In the words of the study participants themselves:

“In theory, I believed I could take care of my Mom, keep up with her home, and take care of my family, my kids and myself. In reality, I’m running Mom to her doctor appointments and my kids to school and sporting events and sleepovers. I am constantly torn, feeling guilty that I’m not doing enough for anyone, including taking care of myself these days.”

“Caring for my dad has left me with much less time to spend with my own daughter… With three generations living together, there is a whole new set of rules to live by and a new set of frustrations for everyone.”

“I am an only child, and my mother’s plan was to have me care for her. She became ill during the worst financial crisis of our lifetime…She is better now, after 11 months. But I am broke.”

The Caregiver’s Family Perspective:

Spouses, children, in laws and siblings of primary and secondary caregivers are also very much impacted in a long term care situation. Very often the family dynamics changes significantly. Supporting a care recipient requires time, commitment and care beyond physical needs. A spouse may resent the intrusion and withdrawal of attention they are used to receiving.

Additionally, children feel neglected when parents have to tend to their grandparents. Also, financially, college and retirement savings contributions suffer as a result of the changing focus and the increased need to cover long term care expenses.

In the words of the study participants themselves:

“I can’t attend to my children like I used to do anymore because of the care I have to give to my mother… The kids seem to act up more in school or their grades are not as good as they once were.”

“Less time for activities. Homework is stressful if there are things going on with Mom, Dad or Grandmother, and we have to hurry sometimes.”

Plan Ahead

So how can we minimize the impact of long term care? The answer seems very simple yet very few of the surveyed participants in the study have done so: PLAN AHEAD.

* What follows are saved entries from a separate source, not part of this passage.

-- ==== Sys2Proof/Machine/StateCompute.lean ====
section
/-! DEFINITION. The parts of the state that belong to quantisation trackers, cores, the context unit, detection, the stream engine and the command
unit (chapters 4 to 10). Plain data only. -/

namespace Sys2Proof.Machine

/-! ### Quantisation trackers (R158 to R173) -/

/-- The largest and the smallest finite value of a group of channels; none where no element entered. -/
abbrev Extent := Option (Rat × Rat)

/-- One group entry of a published slot: BF16 scale, zero point, zero-range mark (R164). -/
structure SlotEntry where
  scale : Nat
  zero : Nat
  zr : Bool
  deriving DecidableEq, Repr

/-- A published slot (R161, R164). -/
structure PubSlot where
  lgn : Int
  flags : Nat
  used : Nat
  entries : List SlotEntry
  deriving DecidableEq, Repr

/-- Statistics of one line group or of one tile (R159, R169). The sums are binary64 values. -/
structure QStats where
  lgn : Int
  /-- Of the second part of a group closed short at HOLD (R38). -/
  part2 : Bool
  tiles : Nat
  ext : List Extent
  sse : Rat
  signal : Rat
  elements : Nat
  saturated : Nat
  nonfinite : Nat
  amax : Rat
  deriving DecidableEq, Repr

/-- One tracked tensor. -/
structure Tensor where
  /-- The history (R160): group and per-group extents, newest group first, at most 8 groups. -/
  hist : List (Int × List Extent)
  open_ : List QStats
  /-- The parts of groups that have closed: group, second part. -/
  closed : List (Int × Bool)
  slots : List PubSlot
  /-- The window was reset since the last publication (R168). -/
  reset : Bool
  deriving DecidableEq, Repr

/-! ### Cores (R177 to R273) -/

/-- CORE_STATUS.PHASE (R226), without the values OFFLINE and ABANDONING, which the core's other fields give. -/
inductive CorePhase where
  | idle | load | compute | writeout
  deriving DecidableEq, Repr

/-- What a core's sequencer waits for (R267). -/
inductive CoreWait where
  /-- TWAIT on an object for a target, with the halo side (0, 1, 2), the deadline in groups and the HDESC index. -/
  | sync (object target side : Nat) (deadline : Nat) (hdesc : Nat)
  deriving DecidableEq, Repr

/-- An instruction that has issued and whose completion nothing has shown yet (R213, R243): its index in the program, its dependence groups, the units
it holds, the byte ranges it writes, the resident regions that its completion makes valid (R199), and whether it is known to be incomplete: a
multicast copy that has not landed, or an instruction that waits in the context port. -/
structure Flight where
  index : Nat
  groups : Nat
  units : List Nat
  ranges : List (Nat × Nat)
  regions : List (Nat × Nat)
  waits : Bool
  deriving DecidableEq, Repr

/-- A TCTX in the queue of the context port (R244): its word, its index in the program, and the STATE_DEADLINE (R329) and the predicate registers (R268)
in force at its issue. -/
structure CtxOp where
  word : Nat
  index : Nat
  deadline : Nat
  preds : List (Nat × Nat)
  deriving DecidableEq, Repr

/-- An UPDATE request that is staged (R320, R322): register, entry address or skip, web LSN, the expanded vector, ALPHA. -/
structure StagedUpdate where
  p : Nat
  addr : Nat
  lsn : Nat
  vec : List Rat
  alpha : Rat
  deriving DecidableEq, Repr

/-- A candidate or a box (R282 to R293), edges in 1/16 units, Y relative to the group's first line. -/
structure Box where
  score : Nat
  cls : Nat
  x0 : Int
  y0 : Int
  x1 : Int
  y1 : Int
  device : Nat
  stripe : Nat
  pos : Nat
  anchor : Nat
  continues : Bool
  border : Bool
  deriving DecidableEq, Repr

/-- A staged effect of a tile, in the order of issue (R263, R322). -/
inductive Staged where
  | update (u : StagedUpdate)
  | state (bytes : List Byte)
  | tokens (bytes : List Byte)
  deriving DecidableEq, Repr

/-- The commit outcome of a tile on its core (R266). -/
inductive Commit where
  | undecided | won | lost
  deriving DecidableEq, Repr

/-- The tile that a core holds (R239). -/
structure Tile where
  tsn : Nat
  tag : Nat
  g : Int
  part2 : Bool
  stripe : Nat
  firstLsn : Nat
  /-- The OPEs in service when it was drawn: its logical OPEs are counted among them (R192). -/
  opes : BitVec 8
  /-- Index of the next instruction. -/
  pc : Nat
  commit : Commit
  wait : Option CoreWait
  /-- Substituted halo sides: (side, HDESC index), and whether the fill has been made (R392). -/
  subst : List (Nat × Nat × Bool)
  flights : List Flight
  /-- The queue of the context port, oldest first (R241, R244). -/
  ctxq : List CtxOp
  /-- Ranges of Oasis that its stores have written. -/
  stored : List (Nat × Nat)
  /-- Banks that drain: (OPE, quad or 4, bank) (R187, R188). -/
  draining : List (Nat × Nat × Nat)
  stats : List (Nat × QStats)
  staged : List Staged
  cands : List Box
  /-- Candidates of the tile were presented by a TDET. -/
  tdet : Bool
  dataError : Bool
  deriving DecidableEq, Repr

/-- One core. -/
structure Core where
  /-- Taken by trimming, or out of service under R182. -/
  taken : Bool
  failed : Bool
  opes : BitVec 8
  trimBusy : BitVec 8
  quad : BitVec 8
  phase : CorePhase
  parked : Bool
  tm : Mem
  /-- How often tile memory and accumulators have become undefined. -/
  epoch : Nat
  /-- Accumulator patterns by OPE × 2048 + bank × 1024 + row × 32 + column; an unlisted cell is undefined. -/
  acc : Map
  /-- Bytes of tile memory words that hold an uncorrectable error and that nothing has overwritten since, bytes of words with a single-bit error, and
  accumulator cells with a parity error (R182, R189); errors arise without a command. -/
  tmPoison : List Nat
  tmSingle : List Nat
  accPoison : List Nat
  /-- The tile program held, with its job's tag. -/
  prog : Option (Nat × List Byte)
  /-- Rescale descriptor slots (R151, R230). -/
  slots : List Nat
  /-- The predicate registers P0 to P7: LO and HI (R238). -/
  preds : List (Nat × Nat)
  job : Option Nat
  tile : Option Tile
  /-- The valid resident regions: job, base, size; the one made valid last comes first (R199, R200). -/
  resident : List (Nat × Nat × Nat)
  uncorr : List Nat
  /-- The present step of the clock glide, in MHz (R223). -/
  mhz : Nat
  /-- Fill levels by OPE × 4 + quad (R220), and the levels that R220 gives while a stop of sand fill holds them at 0 or they still rise from it (R221,
  R546). -/
  sand : List Nat
  sandGoal : List Nat
  /-- Core clock cycles while powered, and those in LOAD, COMPUTE and WRITEOUT phases, since entry to ARMED, in 1/1000 cycle (R226). -/
  cycles : Nat
  loadCycles : Nat
  computeCycles : Nat
  writeoutCycles : Nat
  deriving DecidableEq, Repr

/-! ### The stream engine (R343 to R361) -/

/-- Where a slot of a stream stands (R347, R348). -/
inductive SlotState where
  | filling | full | written | spilling
  deriving DecidableEq, Repr

/-- A multicast round (R353, R354): its byte range and group; joined cores with their copies (tile address, Oasis address, bytes); delivery has
started. -/
structure Round where
  g : Int
  lo : Nat
  hi : Nat
  joined : List (Nat × List (Nat × Nat × Nat))
  started : Bool
  deriving DecidableEq, Repr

More than half of the respondents (55%) reported that their greatest fear regarding a long term care illness or event was being a burden on their family. In fact, they reported being five times more concerned about being a burden than dying.

Although the issue is a top concern, many are still not engaging in open conversations about potential long term care expenses, the costs or the types of care they would prefer or may need in the future. More than 90% surveyed have not talked about critical long term care issues with their spouse/partner, aging parents or adult children.

First step in planning is talk to your family.

Once you have decided what would be the best course of action if a potential need for long term care arises, meet with your trusted financial advisor and explore your options for long term care solutions.